++++ Data for review

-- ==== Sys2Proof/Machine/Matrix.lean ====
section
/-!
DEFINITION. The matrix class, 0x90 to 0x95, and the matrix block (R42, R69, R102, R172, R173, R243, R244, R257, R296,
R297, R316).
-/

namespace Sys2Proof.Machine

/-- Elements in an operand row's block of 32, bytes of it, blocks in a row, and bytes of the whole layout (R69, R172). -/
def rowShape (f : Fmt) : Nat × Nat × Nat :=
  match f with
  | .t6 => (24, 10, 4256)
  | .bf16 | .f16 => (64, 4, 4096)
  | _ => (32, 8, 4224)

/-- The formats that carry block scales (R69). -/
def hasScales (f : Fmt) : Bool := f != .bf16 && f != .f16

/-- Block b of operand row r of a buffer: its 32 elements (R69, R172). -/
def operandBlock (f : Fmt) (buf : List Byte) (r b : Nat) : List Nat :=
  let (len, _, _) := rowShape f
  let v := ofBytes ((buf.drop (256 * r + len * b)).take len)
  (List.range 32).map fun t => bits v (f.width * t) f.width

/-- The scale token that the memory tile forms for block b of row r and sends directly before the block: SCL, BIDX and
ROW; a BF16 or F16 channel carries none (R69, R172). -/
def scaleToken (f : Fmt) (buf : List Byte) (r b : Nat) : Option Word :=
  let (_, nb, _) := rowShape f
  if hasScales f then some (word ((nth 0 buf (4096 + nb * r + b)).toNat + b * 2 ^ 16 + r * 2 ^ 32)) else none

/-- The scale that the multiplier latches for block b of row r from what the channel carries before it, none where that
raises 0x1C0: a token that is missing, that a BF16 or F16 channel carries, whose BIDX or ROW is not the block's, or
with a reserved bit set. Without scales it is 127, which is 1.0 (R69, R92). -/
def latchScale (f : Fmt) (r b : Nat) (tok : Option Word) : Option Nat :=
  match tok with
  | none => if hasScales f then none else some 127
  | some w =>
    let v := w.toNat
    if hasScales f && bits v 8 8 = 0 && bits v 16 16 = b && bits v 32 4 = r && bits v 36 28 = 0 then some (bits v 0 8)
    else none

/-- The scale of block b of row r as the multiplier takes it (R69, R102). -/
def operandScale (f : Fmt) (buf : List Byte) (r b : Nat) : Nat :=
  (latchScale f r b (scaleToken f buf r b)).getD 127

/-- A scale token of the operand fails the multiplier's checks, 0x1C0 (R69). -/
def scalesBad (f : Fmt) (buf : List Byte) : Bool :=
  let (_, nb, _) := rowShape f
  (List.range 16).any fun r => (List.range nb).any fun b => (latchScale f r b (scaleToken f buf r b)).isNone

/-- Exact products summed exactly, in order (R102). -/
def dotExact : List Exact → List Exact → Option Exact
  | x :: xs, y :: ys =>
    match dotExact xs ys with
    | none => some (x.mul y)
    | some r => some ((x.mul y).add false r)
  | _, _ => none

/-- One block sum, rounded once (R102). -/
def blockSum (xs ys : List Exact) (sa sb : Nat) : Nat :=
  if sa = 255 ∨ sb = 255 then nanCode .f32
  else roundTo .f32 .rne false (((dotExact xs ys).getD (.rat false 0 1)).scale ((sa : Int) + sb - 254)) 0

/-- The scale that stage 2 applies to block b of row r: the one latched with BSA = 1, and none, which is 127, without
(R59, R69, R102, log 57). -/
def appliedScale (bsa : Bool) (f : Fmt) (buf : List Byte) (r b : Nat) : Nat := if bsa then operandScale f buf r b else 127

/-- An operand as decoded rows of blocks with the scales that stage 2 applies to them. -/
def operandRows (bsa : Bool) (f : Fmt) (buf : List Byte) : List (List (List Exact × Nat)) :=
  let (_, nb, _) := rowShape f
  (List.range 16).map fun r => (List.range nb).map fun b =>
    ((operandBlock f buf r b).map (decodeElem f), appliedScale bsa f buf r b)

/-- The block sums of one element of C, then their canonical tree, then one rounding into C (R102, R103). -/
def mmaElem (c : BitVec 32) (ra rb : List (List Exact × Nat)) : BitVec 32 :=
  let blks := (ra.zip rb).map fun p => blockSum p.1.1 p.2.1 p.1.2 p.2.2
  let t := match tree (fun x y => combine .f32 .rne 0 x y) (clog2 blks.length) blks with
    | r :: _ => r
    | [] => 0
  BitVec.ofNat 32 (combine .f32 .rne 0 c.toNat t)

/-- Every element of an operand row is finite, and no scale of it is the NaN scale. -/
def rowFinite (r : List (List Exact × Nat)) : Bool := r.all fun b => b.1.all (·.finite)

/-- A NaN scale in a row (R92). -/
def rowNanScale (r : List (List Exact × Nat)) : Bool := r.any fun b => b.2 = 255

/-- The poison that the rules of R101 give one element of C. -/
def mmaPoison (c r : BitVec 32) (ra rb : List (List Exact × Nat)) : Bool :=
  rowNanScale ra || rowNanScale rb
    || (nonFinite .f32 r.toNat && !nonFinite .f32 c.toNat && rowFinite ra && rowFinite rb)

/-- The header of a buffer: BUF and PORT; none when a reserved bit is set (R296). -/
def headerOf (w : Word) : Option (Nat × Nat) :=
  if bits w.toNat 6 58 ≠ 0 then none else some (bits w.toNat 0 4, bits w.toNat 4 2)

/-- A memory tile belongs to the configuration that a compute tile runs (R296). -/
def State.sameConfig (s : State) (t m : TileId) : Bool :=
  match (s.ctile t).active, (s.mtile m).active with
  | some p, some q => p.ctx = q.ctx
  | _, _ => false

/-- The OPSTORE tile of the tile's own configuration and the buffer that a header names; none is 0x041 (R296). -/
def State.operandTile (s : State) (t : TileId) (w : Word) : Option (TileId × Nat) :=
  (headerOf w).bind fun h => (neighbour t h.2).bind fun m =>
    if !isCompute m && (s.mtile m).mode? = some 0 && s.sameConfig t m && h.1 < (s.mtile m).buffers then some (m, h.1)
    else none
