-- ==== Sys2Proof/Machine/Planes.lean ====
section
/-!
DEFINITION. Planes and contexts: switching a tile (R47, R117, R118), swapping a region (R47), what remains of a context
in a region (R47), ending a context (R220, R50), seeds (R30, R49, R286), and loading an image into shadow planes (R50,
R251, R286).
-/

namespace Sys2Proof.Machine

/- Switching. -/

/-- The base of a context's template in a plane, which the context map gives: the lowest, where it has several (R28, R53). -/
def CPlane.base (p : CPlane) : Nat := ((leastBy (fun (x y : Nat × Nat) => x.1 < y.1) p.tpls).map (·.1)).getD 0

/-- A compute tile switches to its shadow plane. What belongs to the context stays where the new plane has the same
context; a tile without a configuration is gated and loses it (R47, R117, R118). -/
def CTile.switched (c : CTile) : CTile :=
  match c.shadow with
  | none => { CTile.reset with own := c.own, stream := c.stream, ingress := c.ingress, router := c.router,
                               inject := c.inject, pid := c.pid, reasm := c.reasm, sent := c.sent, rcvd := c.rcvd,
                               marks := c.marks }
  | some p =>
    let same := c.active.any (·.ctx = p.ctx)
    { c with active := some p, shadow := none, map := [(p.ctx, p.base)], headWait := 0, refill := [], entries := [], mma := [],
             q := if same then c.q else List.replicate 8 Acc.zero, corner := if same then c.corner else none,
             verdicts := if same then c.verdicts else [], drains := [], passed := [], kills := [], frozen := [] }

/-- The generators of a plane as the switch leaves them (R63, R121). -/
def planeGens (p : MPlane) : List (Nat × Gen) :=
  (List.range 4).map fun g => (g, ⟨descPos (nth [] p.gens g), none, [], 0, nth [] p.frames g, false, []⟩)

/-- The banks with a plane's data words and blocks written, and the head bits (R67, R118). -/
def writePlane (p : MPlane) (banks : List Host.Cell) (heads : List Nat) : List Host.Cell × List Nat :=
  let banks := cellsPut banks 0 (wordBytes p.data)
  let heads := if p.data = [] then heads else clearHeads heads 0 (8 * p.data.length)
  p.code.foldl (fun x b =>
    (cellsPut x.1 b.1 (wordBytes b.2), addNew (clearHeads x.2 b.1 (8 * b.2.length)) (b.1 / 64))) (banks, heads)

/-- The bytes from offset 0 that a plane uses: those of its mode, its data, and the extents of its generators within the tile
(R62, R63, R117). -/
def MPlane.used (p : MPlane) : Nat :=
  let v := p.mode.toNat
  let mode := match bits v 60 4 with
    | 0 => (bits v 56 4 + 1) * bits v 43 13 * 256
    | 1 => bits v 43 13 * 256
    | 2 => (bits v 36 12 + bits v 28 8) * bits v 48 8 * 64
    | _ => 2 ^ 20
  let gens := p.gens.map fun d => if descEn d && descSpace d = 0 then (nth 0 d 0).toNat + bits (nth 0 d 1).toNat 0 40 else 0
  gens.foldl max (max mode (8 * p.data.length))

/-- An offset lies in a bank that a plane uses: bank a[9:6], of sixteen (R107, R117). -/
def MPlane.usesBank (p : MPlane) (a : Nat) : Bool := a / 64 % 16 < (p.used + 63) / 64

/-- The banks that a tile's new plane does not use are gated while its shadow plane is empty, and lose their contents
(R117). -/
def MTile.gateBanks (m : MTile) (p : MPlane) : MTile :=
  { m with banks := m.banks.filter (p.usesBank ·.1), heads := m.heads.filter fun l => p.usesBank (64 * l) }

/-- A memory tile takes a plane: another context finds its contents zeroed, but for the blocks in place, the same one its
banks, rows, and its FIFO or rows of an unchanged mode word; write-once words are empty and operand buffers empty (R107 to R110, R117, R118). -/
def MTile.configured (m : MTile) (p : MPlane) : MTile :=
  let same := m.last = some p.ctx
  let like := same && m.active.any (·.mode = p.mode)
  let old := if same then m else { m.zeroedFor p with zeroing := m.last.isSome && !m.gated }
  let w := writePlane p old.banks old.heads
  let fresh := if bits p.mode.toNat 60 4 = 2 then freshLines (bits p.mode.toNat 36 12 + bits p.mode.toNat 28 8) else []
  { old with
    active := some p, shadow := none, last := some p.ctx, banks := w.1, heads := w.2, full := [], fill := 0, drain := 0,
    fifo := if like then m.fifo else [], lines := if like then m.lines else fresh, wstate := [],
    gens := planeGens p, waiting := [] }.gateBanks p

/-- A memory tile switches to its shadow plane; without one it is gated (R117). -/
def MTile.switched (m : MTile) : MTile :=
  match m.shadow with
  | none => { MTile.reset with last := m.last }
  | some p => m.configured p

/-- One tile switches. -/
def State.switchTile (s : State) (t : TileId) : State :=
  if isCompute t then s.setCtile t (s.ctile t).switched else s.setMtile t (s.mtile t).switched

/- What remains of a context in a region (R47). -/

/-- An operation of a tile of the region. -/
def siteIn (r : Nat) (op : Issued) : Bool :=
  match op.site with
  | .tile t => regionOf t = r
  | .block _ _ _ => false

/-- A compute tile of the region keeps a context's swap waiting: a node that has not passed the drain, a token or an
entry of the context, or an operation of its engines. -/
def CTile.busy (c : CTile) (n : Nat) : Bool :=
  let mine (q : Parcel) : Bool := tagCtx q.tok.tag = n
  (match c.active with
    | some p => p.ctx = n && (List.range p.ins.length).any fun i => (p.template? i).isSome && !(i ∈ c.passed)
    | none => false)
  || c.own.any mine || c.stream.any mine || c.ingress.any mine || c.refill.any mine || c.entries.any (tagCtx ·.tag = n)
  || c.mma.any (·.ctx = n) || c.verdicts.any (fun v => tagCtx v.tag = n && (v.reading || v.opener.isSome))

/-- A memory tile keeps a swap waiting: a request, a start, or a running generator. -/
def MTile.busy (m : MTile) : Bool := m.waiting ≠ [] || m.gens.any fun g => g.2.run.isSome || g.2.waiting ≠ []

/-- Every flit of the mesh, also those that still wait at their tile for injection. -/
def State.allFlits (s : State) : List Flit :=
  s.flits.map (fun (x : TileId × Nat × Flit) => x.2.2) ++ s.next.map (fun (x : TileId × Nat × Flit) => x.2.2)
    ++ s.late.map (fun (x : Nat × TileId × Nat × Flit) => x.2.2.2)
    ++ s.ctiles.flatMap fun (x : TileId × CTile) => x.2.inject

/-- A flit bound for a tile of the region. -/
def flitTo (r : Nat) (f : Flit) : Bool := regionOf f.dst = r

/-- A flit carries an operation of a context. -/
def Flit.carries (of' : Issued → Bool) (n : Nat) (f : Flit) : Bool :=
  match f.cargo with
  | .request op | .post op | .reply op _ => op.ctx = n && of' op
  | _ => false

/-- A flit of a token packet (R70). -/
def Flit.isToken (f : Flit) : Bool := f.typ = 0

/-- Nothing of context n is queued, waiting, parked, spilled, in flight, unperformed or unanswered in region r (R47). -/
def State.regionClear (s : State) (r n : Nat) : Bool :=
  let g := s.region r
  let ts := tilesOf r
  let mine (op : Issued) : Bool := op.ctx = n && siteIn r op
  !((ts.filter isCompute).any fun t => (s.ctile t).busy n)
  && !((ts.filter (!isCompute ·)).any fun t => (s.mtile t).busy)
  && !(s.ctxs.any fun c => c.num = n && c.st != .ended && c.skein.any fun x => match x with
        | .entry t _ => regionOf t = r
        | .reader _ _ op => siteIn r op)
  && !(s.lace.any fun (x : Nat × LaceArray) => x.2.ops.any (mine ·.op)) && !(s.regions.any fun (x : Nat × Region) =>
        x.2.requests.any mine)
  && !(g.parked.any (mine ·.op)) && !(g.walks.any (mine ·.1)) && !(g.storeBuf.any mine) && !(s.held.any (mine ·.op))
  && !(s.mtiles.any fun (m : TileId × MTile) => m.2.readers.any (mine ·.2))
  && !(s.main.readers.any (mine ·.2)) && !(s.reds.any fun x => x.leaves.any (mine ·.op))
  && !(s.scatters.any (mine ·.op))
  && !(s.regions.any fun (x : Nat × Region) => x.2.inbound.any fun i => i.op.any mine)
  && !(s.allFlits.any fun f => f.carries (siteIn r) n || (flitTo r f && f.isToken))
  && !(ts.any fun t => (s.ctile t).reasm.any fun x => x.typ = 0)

++++++++

### What is being asked
In the listing above, the lines from the one containing "verdicts := if" through the one containing "let like := same" must be set down exactly, with no other lines.

### Response to the exercise
             verdicts := if same then c.verdicts else [], drains := [], passed := [], kills := [], frozen := [] }

/-- The generators of a plane as the switch leaves them (R63, R121). -/
def planeGens (p : MPlane) : List (Nat × Gen) :=
  (List.range 4).map fun g => (g, ⟨descPos (nth [] p.gens g), none, [], 0, nth [] p.frames g, false, []⟩)

/-- The banks with a plane's data words and blocks written, and the head bits (R67, R118). -/
def writePlane (p : MPlane) (banks : List Host.Cell) (heads : List Nat) : List Host.Cell × List Nat :=
  let banks := cellsPut banks 0 (wordBytes p.data)
  let heads := if p.data = [] then heads else clearHeads heads 0 (8 * p.data.length)
  p.code.foldl (fun x b =>
    (cellsPut x.1 b.1 (wordBytes b.2), addNew (clearHeads x.2 b.1 (8 * b.2.length)) (b.1 / 64))) (banks, heads)

/-- The bytes from offset 0 that a plane uses: those of its mode, its data, and the extents of its generators within the tile
(R62, R63, R117). -/
def MPlane.used (p : MPlane) : Nat :=
  let v := p.mode.toNat
  let mode := match bits v 60 4 with
    | 0 => (bits v 56 4 + 1) * bits v 43 13 * 256
    | 1 => bits v 43 13 * 256
    | 2 => (bits v 36 12 + bits v 28 8) * bits v 48 8 * 64
    | _ => 2 ^ 20
  let gens := p.gens.map fun d => if descEn d && descSpace d = 0 then (nth 0 d 0).toNat + bits (nth 0 d 1).toNat 0 40 else 0
  gens.foldl max (max mode (8 * p.data.length))

/-- An offset lies in a bank that a plane uses: bank a[9:6], of sixteen (R107, R117). -/
def MPlane.usesBank (p : MPlane) (a : Nat) : Bool := a / 64 % 16 < (p.used + 63) / 64

/-- The banks that a tile's new plane does not use are gated while its shadow plane is empty, and lose their contents
(R117). -/
def MTile.gateBanks (m : MTile) (p : MPlane) : MTile :=
  { m with banks := m.banks.filter (p.usesBank ·.1), heads := m.heads.filter fun l => p.usesBank (64 * l) }

/-- A memory tile takes a plane: another context finds its contents zeroed, but for the blocks in place, the same one its
banks, rows, and its FIFO or rows of an unchanged mode word; write-once words are empty and operand buffers empty (R107 to R110, R117, R118). -/
def MTile.configured (m : MTile) (p : MPlane) : MTile :=
  let same := m.last = some p.ctx
  let like := same && m.active.any (·.mode = p.mode)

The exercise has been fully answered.